YOUR INSTRUCTIONS:
Retype the data exactly, leaving nothing out.

(Beginning of EXTRACTED RECORDS)

/-! ### The deferred record's outcome (R196) -/

/-- A completed detail (with its words) or a failed one (without) reaches the WAITING deferred record. -/
def State.detailOutcome (words : Option DetailWords) (s : State) : State :=
  match s.responder.deferred with
  | some d =>
    if d.state = .waiting then
      s.setDeferred (some { d with
        state := match words with
          | some w => .ready w
          | none => .failed
        readyAge := 0 })
    else s
  | none => s

/-! ### Posting requests to a chain (R118) and starting them (R119) -/

def Chain.postCensus (ch : Chain) : Chain :=
  if ch.state = .off then ch else { ch with pend := { ch.pend with census := true } }
def Chain.postSweep (ch : Chain) : Chain :=
  if ch.state = .off then ch else { ch with pend := { ch.pend with sweep := true } }
def Chain.postTest (ch : Chain) : Chain :=
  if ch.state = .off then ch else { ch with pend := { ch.pend with test := true } }

/-- A brightness request posted: it replaces the pending value (R118). -/
def Chain.postBrightness (value : Nat) (ch : Chain) : Chain :=
  if ch.state = .off then ch
  else { ch with pend := { ch.pend with brightness := true }, pendingValue := value }

/-- A detail request posted: an earlier one keeps its position (R118). -/
def Chain.postDetail (position : Nat) (ch : Chain) : Chain :=
  if ch.state = .off || ch.pend.detail then ch
  else { ch with pend := { ch.pend with detail := true }, pendingPosition := position }

/-- A detail request posted by the query responder; a DOWN chain fails it back at once (R118). -/
def State.postDetail (c : Fin 4) (position : Nat) (s : State) : State :=
  if (s.chains.get c).state = .down then s.detailOutcome none
  else s.setChain c ((s.chains.get c).postDetail position)

/-- The settling controller's posting: it sets the current duty word too (R100, R140). -/
def Chain.postDuty (value : Nat) (ch : Chain) : Chain :=
  if ch.state = .off then ch else { ch.postBrightness value with duty := some value }

/-- A chain enters a state: bit time 0, nothing returned yet (R116, R117). -/
def Chain.begin (op : ChainState) (ch : Chain) : Chain :=
  { ch with
    state := op, bitCount := 0, lead := none, wordsDone := 0, entered := [], finalArrived := false, stalled := false }

/-- An operation ends: the chain is IDLE and its operation bit count stands at 0 (R117). -/
def Chain.finish (ch : Chain) : Chain := ch.begin .idle

/-- An operation starts: the controller sets the port's select outputs for it (Chapter 7, R114), and they stand until the next start: DESIGN
CHOICE (log entry 28). -/
def Chain.start (op : ChainState) (ch : Chain) : Chain := { ch.begin op with selected := some op }

def Chain.startCensus (ch : Chain) : Chain := { ch.start .census with pend := { ch.pend with census := false } }
def Chain.startBrightness (ch : Chain) : Chain :=
  { ch.start .brightness with pend := { ch.pend with brightness := false }, sentValue := ch.pendingValue }
def Chain.startDetail (ch : Chain) : Chain :=
  { ch.start .detail with pend := { ch.pend with detail := false }, sentPosition := ch.pendingPosition }
def Chain.startSweep (ch : Chain) : Chain := { ch.start .sweep with pend := { ch.pend with sweep := false } }
def Chain.startTest (ch : Chain) : Chain := { ch.start .test with pend := { ch.pend with test := false } }
def Chain.clearDetail (ch : Chain) : Chain := { ch with pend := { ch.pend with detail := false } }

/-- A detail request whose position is not present at its start fails back, and the chain stays IDLE (R130). -/
def State.startDetail (c : Fin 4) (s : State) : State :=
  let ch := s.chains.get c
  if s.marked c ch.pendingPosition then s.setChain c ch.startDetail
  else (s.setChain c ch.clearDetail).detailOutcome none

/-- A released chain starts the highest of its pending requests when it is IDLE, and a census when it is DOWN (R119). -/
def State.startHighest (c : Fin 4) (s : State) : State :=
  let ch := s.chains.get c
  match ch.state with
  | .idle =>
    if ch.pend.census then s.setChain c ch.startCensus
    else if ch.pend.brightness then s.setChain c ch.startBrightness
    else if ch.pend.detail then s.startDetail c
    else if ch.pend.sweep then s.setChain c ch.startSweep
    else if ch.pend.test then s.setChain c ch.startTest
    else s
  | .down => if ch.pend.census then s.setChain c ch.startCensus else s
  | .off => s
  | .census => s
  | .brightness => s
  | .sweep => s
  | .detail => s
  | .test => s

/-- A chain's requests of one source. -/
def State.chainRequest (c : Fin 4) (kind : FaultKind) (action : FaultAction) (s : State) : State :=
  s.request kind (chainSource c) action

/-! ### Tile marks (R144) and sweep-end reports (R151) -/

/-- The reported conditions in the order in which a mark withdraws them (R144). -/
def ReportedSet.kinds (r : ReportedSet) : List FaultKind :=
  (if r.tileOpen then [.tileOpen] else []) ++ (if r.tileShort then [.tileShort] else []) ++
    (if r.tileSupply then [.tileSupply] else []) ++ (if r.thermalCrit then [.thermalCrit] else []) ++
    (if r.thermalWarn then [.thermalWarn] else [])

/-- A mark applied to a tile record (R144). -/
def State.markTile (i : Fin 64) (present : Bool) (s : State) : State :=
  let t := s.collector.tiles.get i
  if present = t.marked then s
  else if present then s.setTile i { TileRecord.reset with marked := true }
  else
    (s.setTile i TileRecord.reset).requestAll
      (t.reported.kinds.map fun k => (k, BitVec.ofNat 6 i.val, FaultAction.withdraw))

/-- A chain's tiles marked: the first `n` positions present, the others absent (R123, R124). The positions are marked, and the
requests of R144 made, in ascending order: DESIGN CHOICE (log entry 14), the manual orders only the requests of one record. -/
def State.markChain (c : Fin 4) (n : Nat) (s : State) : State :=
  (List.finRange 16).foldl (fun t p => t.markTile (tileIndex c p) (p.val < n)) s

/-- A tile record after a sweep-end report that does not name its position (R151). -/
def TileRecord.missed (t : TileRecord) : TileRecord :=
  if t.marked then { t with sweepsSince := satSucc 255 t.sweepsSince } else t

/-- A sweep-end report applied to a chain's tile records (R151). -/
def State.sweepReport (c : Fin 4) (entered : List Nat) (s : State) : State :=
  { s with collector := { s.collector with
      tiles := s.collector.tiles.mapWithIndex fun i t =>
        if i.val / 16 = c.val && !entered.contains (i.val % 16) then t.missed else t } }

(End of EXTRACTED RECORDS)

TASK RESULT:
/-! ### The deferred record's outcome (R196) -/

/-- A completed detail (with its words) or a failed one (without) reaches the WAITING deferred record. -/
def State.detailOutcome (words : Option DetailWords) (s : State) : State :=
  match s.responder.deferred with
  | some d =>
    if d.state = .waiting then
      s.setDeferred (some { d with
        state := match words with
          | some w => .ready w
          | none => .failed
        readyAge := 0 })
    else s
  | none => s

/-! ### Posting requests to a chain (R118) and starting them (R119) -/

def Chain.postCensus (ch : Chain) : Chain :=
  if ch.state = .off then ch else { ch with pend := { ch.pend with census := true } }
def Chain.postSweep (ch : Chain) : Chain :=
  if ch.state = .off then ch else { ch with pend := { ch.pend with sweep := true } }
def Chain.postTest (ch : Chain) : Chain :=
  if ch.state = .off then ch else { ch with pend := { ch.pend with test := true } }

/-- A brightness request posted: it replaces the pending value (R118). -/
def Chain.postBrightness (value : Nat) (ch : Chain) : Chain :=
  if ch.state = .off then ch
  else { ch with pend := { ch.pend with brightness := true }, pendingValue := value }

/-- A detail request posted: an earlier one keeps its position (R118). -/
def Chain.postDetail (position : Nat) (ch : Chain) : Chain :=
  if ch.state = .off || ch.pend.detail then ch
  else { ch with pend := { ch.pend with detail := true }, pendingPosition := position }

/-- A detail request posted by the query responder; a DOWN chain fails it back at once (R118). -/
def State.postDetail (c : Fin 4) (position : Nat) (s : State) : State :=
  if (s.chains.get c).state = .down then s.detailOutcome none
  else s.setChain c ((s.chains.get c).postDetail position)

/-- The settling controller's posting: it sets the current duty word too (R100, R140). -/
def Chain.postDuty (value : Nat) (ch : Chain) : Chain :=
  if ch.state = .off then ch else { ch.postBrightness value with duty := some value }

/-- A chain enters a state: bit time 0, nothing returned yet (R116, R117). -/
def Chain.begin (op : ChainState) (ch : Chain) : Chain :=
  { ch with
    state := op, bitCount := 0, lead := none, wordsDone := 0, entered := [], finalArrived := false, stalled := false }

/-- An operation ends: the chain is IDLE and its operation bit count stands at 0 (R117). -/
def Chain.finish (ch : Chain) : Chain := ch.begin .idle

/-- An operation starts: the controller sets the port's select outputs for it (Chapter 7, R114), and they stand until the next start: DESIGN
CHOICE (log entry 28). -/
def Chain.start (op : ChainState) (ch : Chain) : Chain := { ch.begin op with selected := some op }

def Chain.startCensus (ch : Chain) : Chain := { ch.start .census with pend := { ch.pend with census := false } }
def Chain.startBrightness (ch : Chain) : Chain :=
  { ch.start .brightness with pend := { ch.pend with brightness := false }, sentValue := ch.pendingValue }
def Chain.startDetail (ch : Chain) : Chain :=
  { ch.start .detail with pend := { ch.pend with detail := false }, sentPosition := ch.pendingPosition }
def Chain.startSweep (ch : Chain) : Chain := { ch.start .sweep with pend := { ch.pend with sweep := false } }
def Chain.startTest (ch : Chain) : Chain := { ch.start .test with pend := { ch.pend with test := false } }
def Chain.clearDetail (ch : Chain) : Chain := { ch with pend := { ch.pend with detail := false } }

/-- A detail request whose position is not present at its start fails back, and the chain stays IDLE (R130). -/
def State.startDetail (c : Fin 4) (s : State) : State :=
  let ch := s.chains.get c
  if s.marked c ch.pendingPosition then s.setChain c ch.startDetail
  else (s.setChain c ch.clearDetail).detailOutcome none

/-- A released chain starts the highest of its pending requests when it is IDLE, and a census when it is DOWN (R119). -/
def State.startHighest (c : Fin 4) (s : State) : State :=
  let ch := s.chains.get c
  match ch.state with
  | .idle =>
    if ch.pend.census then s.setChain c ch.startCensus
    else if ch.pend.brightness then s.setChain c ch.startBrightness
    else if ch.pend.detail then s.startDetail c
    else if ch.pend.sweep then s.setChain c ch.startSweep
    else if ch.pend.test then s.setChain c ch.startTest
    else s
  | .down => if ch.pend.census then s.setChain c ch.startCensus else s
  | .off => s
  | .census => s
  | .brightness => s
  | .sweep => s
  | .detail => s
  | .test => s

/-- A chain's requests of one source. -/
def State.chainRequest (c : Fin 4) (kind : FaultKind) (action : FaultAction) (s : State) : State :=
  s.request kind (chainSource c) action

/-! ### Tile marks (R144) and sweep-end reports (R151) -/

/-- The reported conditions in the order in which a mark withdraws them (R144). -/
def ReportedSet.kinds (r : ReportedSet) : List FaultKind :=
  (if r.tileOpen then [.tileOpen] else []) ++ (if r.tileShort then [.tileShort] else []) ++
    (if r.tileSupply then [.tileSupply] else []) ++ (if r.thermalCrit then [.thermalCrit] else []) ++
    (if r.thermalWarn then [.thermalWarn] else [])

/-- A mark applied to a tile record (R144). -/
def State.markTile (i : Fin 64) (present : Bool) (s : State) : State :=
  let t := s.collector.tiles.get i
  if present = t.marked then s
  else if present then s.setTile i { TileRecord.reset with marked := true }
  else
    (s.setTile i TileRecord.reset).requestAll
      (t.reported.kinds.map fun k => (k, BitVec.ofNat 6 i.val, FaultAction.withdraw))

/-- A chain's tiles marked: the first `n` positions present, the others absent (R123, R124). The positions are marked, and the
requests of R144 made, in ascending order: DESIGN CHOICE (log entry 14), the manual orders only the requests of one record. -/
def State.markChain (c : Fin 4) (n : Nat) (s : State) : State :=
  (List.finRange 16).foldl (fun t p => t.markTile (tileIndex c p) (p.val < n)) s

/-- A tile record after a sweep-end report that does not name its position (R151). -/
def TileRecord.missed (t : TileRecord) : TileRecord :=
  if t.marked then { t with sweepsSince := satSucc 255 t.sweepsSince } else t

/-- A sweep-end report applied to a chain's tile records (R151). -/
def State.sweepReport (c : Fin 4) (entered : List Nat) (s : State) : State :=
  { s with collector := { s.collector with
      tiles := s.collector.tiles.mapWithIndex fun i t =>
        if i.val / 16 = c.val && !entered.contains (i.val % 16) then t.missed else t } }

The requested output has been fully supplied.